▶ **Exercise**: Show every line of the records below that contains the word "fails".

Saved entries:
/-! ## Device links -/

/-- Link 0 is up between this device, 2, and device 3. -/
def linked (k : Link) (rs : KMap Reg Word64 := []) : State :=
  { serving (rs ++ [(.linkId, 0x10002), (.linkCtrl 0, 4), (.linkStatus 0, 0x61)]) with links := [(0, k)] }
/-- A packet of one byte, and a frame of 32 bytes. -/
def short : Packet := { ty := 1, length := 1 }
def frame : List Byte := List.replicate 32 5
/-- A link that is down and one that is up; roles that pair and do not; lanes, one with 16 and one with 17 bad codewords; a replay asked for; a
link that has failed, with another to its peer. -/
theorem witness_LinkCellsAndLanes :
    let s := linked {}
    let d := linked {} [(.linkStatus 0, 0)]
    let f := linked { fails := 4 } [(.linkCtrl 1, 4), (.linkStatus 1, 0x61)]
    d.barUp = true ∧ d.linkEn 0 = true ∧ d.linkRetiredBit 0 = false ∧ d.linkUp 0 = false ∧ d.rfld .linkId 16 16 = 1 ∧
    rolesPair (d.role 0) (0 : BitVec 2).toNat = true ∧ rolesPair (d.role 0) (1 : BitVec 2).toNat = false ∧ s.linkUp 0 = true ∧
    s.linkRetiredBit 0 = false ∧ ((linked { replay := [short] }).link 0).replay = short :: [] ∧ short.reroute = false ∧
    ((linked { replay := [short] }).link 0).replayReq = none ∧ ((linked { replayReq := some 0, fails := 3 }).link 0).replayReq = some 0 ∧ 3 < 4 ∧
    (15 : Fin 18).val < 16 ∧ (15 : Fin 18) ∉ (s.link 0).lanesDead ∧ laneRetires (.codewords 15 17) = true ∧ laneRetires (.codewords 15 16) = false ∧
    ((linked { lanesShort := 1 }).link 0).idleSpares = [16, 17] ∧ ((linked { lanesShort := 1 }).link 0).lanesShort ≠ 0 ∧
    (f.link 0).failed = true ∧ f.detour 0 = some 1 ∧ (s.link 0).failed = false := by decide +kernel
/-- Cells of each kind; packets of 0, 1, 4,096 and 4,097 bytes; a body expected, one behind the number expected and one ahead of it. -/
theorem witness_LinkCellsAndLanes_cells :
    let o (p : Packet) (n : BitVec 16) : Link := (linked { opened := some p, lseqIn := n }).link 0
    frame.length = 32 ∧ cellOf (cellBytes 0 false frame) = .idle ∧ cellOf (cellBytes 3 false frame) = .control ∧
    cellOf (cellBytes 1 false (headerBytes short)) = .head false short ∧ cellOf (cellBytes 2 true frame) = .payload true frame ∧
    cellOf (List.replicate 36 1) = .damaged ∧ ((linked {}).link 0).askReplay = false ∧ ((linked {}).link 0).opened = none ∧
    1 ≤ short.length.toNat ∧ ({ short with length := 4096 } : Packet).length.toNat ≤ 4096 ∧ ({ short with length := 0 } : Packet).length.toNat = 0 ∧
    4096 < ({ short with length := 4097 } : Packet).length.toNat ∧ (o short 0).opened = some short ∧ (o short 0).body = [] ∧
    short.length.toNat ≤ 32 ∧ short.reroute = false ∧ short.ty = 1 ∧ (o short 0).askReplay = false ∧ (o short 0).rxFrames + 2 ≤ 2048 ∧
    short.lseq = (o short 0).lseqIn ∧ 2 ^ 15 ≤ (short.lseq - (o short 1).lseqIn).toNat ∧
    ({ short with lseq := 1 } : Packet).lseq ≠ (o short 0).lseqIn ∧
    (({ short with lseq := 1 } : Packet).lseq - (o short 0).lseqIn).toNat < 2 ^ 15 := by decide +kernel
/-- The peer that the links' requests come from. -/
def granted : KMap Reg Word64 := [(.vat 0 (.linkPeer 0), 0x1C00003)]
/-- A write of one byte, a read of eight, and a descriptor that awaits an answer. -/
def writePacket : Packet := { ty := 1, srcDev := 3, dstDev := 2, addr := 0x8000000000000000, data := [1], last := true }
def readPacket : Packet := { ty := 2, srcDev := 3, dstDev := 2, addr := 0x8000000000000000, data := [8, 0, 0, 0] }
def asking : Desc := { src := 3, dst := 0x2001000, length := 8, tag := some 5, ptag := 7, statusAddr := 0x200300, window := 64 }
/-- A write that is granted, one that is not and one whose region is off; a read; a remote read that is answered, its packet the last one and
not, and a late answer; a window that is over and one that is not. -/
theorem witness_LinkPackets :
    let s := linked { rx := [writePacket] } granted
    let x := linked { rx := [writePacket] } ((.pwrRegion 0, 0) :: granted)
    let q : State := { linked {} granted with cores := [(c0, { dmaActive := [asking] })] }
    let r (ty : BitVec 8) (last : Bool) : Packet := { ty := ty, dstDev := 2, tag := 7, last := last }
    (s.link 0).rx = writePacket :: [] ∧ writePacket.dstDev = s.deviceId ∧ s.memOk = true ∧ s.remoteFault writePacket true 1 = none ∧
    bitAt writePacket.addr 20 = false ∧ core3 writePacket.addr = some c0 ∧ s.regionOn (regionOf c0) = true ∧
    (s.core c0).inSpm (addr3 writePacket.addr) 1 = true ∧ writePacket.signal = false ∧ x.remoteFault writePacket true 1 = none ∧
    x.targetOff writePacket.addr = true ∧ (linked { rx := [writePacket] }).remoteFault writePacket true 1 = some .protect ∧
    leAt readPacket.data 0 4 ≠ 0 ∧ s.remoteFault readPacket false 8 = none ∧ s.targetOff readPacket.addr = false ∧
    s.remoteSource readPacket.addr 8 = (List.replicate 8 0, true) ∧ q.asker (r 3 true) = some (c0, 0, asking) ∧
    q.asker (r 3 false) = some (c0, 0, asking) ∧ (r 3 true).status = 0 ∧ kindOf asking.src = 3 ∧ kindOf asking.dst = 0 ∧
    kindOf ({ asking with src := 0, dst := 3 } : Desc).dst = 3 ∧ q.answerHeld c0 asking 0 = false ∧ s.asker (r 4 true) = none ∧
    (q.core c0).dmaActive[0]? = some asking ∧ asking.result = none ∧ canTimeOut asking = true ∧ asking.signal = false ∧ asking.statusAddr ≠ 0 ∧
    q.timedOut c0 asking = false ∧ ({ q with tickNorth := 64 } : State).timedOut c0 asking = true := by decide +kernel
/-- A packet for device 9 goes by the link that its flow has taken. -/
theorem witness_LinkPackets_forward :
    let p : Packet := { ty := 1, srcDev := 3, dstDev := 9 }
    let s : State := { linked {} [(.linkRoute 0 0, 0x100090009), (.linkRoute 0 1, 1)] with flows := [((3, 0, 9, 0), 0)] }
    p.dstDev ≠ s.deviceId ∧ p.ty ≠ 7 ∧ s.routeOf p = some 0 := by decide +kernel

▶ **Solution for this task**:
    let f := linked { fails := 4 } [(.linkCtrl 1, 4), (.linkStatus 1, 0x61)]
    ((linked { replay := [short] }).link 0).replayReq = none ∧ ((linked { replayReq := some 0, fails := 3 }).link 0).replayReq = some 0 ∧ 3 < 4 ∧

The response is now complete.